Oil slump will slow housing markets in 2016, CMHC says

Crashing oil prices will take a toll on Edmonton’s housing markets in 2016, whether it’s new and resale homes or rental units, the Canada Mortgage and Housing Corp. forecast Thursday at its housing outlook conference.

“Overall next year, we are going to see a relatively slow market, compared to, say, where we were in 2014,” said Christina Butchart, CMHC principal, market analysis for Edmonton. “The effect of low oil prices is definitely having an impact on different sectors of the housing market. It’s affecting them all a little differently.

“But if there is one take-away, it is going to be a slower feeling to next year than there was — not necessarily this year — but compared to 2013-2014.”

Here’s a look at what’s expected in the three main sectors of the Edmonton housing market in 2016.

RESALE

A slower economy isn’t churning out the jobs it used to, so fewer people are moving to Edmonton. That’s reduced Multiple Listing Service sales in 2015 and next year won’t be much better, Butchart says.

MLS sales will fall to 17,500 units in 2015, inch back up to 17,800 in 2016 and rise further to 18,300 in 2017, CMHC says.

“This year, we saw quite a pullback in the resale market and we’ve seen quite a rise in the number of listings on the market. Next year, we expect that the resale market will likely increase a little bit but it likely won’t happen until the second half of the year and even the increase we’re looking at will be quite small.”

Buyers currently hold the advantage over sellers in the market, Butchart said. “We’re looking at longer selling times and we’re starting to see prices soften just a little bit in the market.”

The average resale price is forecast at $366,000 for 2016, up from the predicted average resale price of $363,000 for 2015. By 2017, the improving economy will push it up to $374,000, she said.

RENTAL

CMHC believes Edmonton’s vacancy rate will go up over the next three years as growth in the supply of rental accommodation surpasses demand. The vacancy rate in the Edmonton census metropolitan area is expected to be 3.0 per cent in 2015, 3.5 per cent in 2016 and 3.7 per cent in 2017, the federal agency says.

“One of the things we’ve been dealing with in the last couple of years is an increase in the number of rental apartments in Edmonton,” Butchart said. “We currently have between 2,500 to 3,000 additional rental apartments under construction in Edmonton.”

The forecast average rent for a two-bedroom apartment in 2015 is $1,265. In 2016, it will rise to $1,295 and again in 2017 to $1,320.

“If you look at average rents, we are going to see a little more upward movement because these new units that are coming on are renting for more than the traditional stock is. But if you look at rent growth, we’re already seeing that that’s slowing down. We were at five or six per cent even just last year and now we’re close to the two-per-cent mark.”

NEW

The multi-family residential market had an especially strong year in 2015, but the pace of construction will weaken as the year closes out and into 2016 as the economy and net migration both slow down. Multi-family housing starts are forecast at 10,500 units in 2015, 5,500 in 2016 and 5,000 for 2017.

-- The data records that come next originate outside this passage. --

/-- A buffer of four and three taps, which one tap of padding extends to the capacity. -/
theorem witness_ConvolvePaddingInvisible :
    Ring.convolve? 4 ⟨[0x40A00000#32, 0x40000000#32, 0x40400000#32, 0x40800000#32], 1⟩ dec7.etaps
      = some 0x43AC8000#32 ∧
    dec7.etaps.length + 1 ≤ 4 ∧
    ∀ k < dec7.etaps.length + 1,
      isfinite (Ring.tap 4 ⟨[0x40A00000#32, 0x40000000#32, 0x40400000#32, 0x40800000#32], 1⟩ k)
        = true := by decide

/-- The same window meets the hypothesis of the first clause of `ConvolveLaneOrder`. -/
theorem witness_ConvolveLaneOrder :
    Ring.convolve? 4 ⟨[0x40A00000#32, 0x40000000#32, 0x40400000#32, 0x40800000#32], 1⟩ dec7.etaps
      = some 0x43AC8000#32 := by decide

theorem witness_ConvEffect :
    one.stages[(0#2).toNat]? = some h3 ∧
    (h3.ring .down .even).convolve? h3.c (h3.taps .even) = some 0#32 := by decide

theorem witness_ConvEffect_outside :
    oneDirty.stages.map (fun g => (g.ring .down .even).convolve? g.c (g.taps .even)) = [none] := by
  decide

/-- Between the two: a read, a host write, an illegal word, a `CONV`, a `SETF` that is rejected, `DNS`. -/
def between : List PortEvent :=
  [.read 0x010#11, .write 0x010#11 5#32, .write 0x000#11 0#32, .write 0x000#11 0x11800600#32,
    .write 0x000#11 0x01000003#32, .write 0x000#11 0x21000000#32]

/-- The state after `between`, one event at a time. -/
def served (s : State) : List PortEvent → State
  | [] => s
  | e :: es => served (left (serve e s)) es

theorem witness_ConvRepeats :
    exec (.conv .up 0#2 .odd .odd 5#4) one = .next (one.writeV 5#4 0#32) ∧
    (one.writeV 5#4 0#32).free = one.free ∧ (0#2).toNat < one.stages.length ∧
    QuietRun .up 0#2 .odd between (one.writeV 5#4 0#32) (served (one.writeV 5#4 0#32) between) ∧
    exec (.conv .up 0#2 .odd .odd 7#4) (served (one.writeV 5#4 0#32) between)
      = .next ((served (one.writeV 5#4 0#32) between).writeV 7#4 0#32) := by
  refine ⟨rfl, rfl, by decide, ⟨id, _, rfl, ?_, _, rfl, ?_, _, rfl, ?_, _, rfl, ?_, _, rfl, ?_, _, rfl,
    rfl⟩, rfl⟩
  · exact fun h => absurd h.1 (by decide)
  · rintro ⟨-, i, h, -⟩; cases h
  · rintro ⟨-, i, h, hd⟩
    obtain rfl : Instr.conv .down 0#2 .even .even 6#4 = i := by injection h
    exact hd
  · rintro ⟨-, i, h, hd⟩
    obtain rfl : Instr.setf 3#8 = i := by injection h
    obtain ⟨n, h1, h4, hn, -⟩ := hd
    interval_cases n <;> simp at hn
  · rintro ⟨-, i, h, hd⟩
    obtain rfl : Instr.dns = i := by injection h
    exact absurd hd.1 (by decide)

/-- Register 14 is the last that has a pair. -/
theorem witness_StupEffect :
    (14#4 : VReg) ≠ 15#4 ∧ one.stages[(0#2).toNat]? = some h3 ∧
    isfinite (one.readV 0#4) = true ∧ isfinite ((h3.upE.push 2 (one.readV 0#4)).tap 2 1) = true ∧
    (h3.upO.push 2 (one.readV 0#4)).convolve? 2 h3.otaps = some 0x3E800000#32 ∧
    isfinite (fmul 0x40000000#32 0x3E800000#32) = true := by decide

“On the single-detached side, we are already seeing that builders have pulled back and we’re going to continue to see that next year with them pulling back on the number of houses they’re starting,” Butchart said.

Weaker economic conditions and a well-supplied resale home market will curtail single-detached home construction. Single-detached starts will total 5,900 in 2015, 5,600 in 2016 and 5,800 in 2017.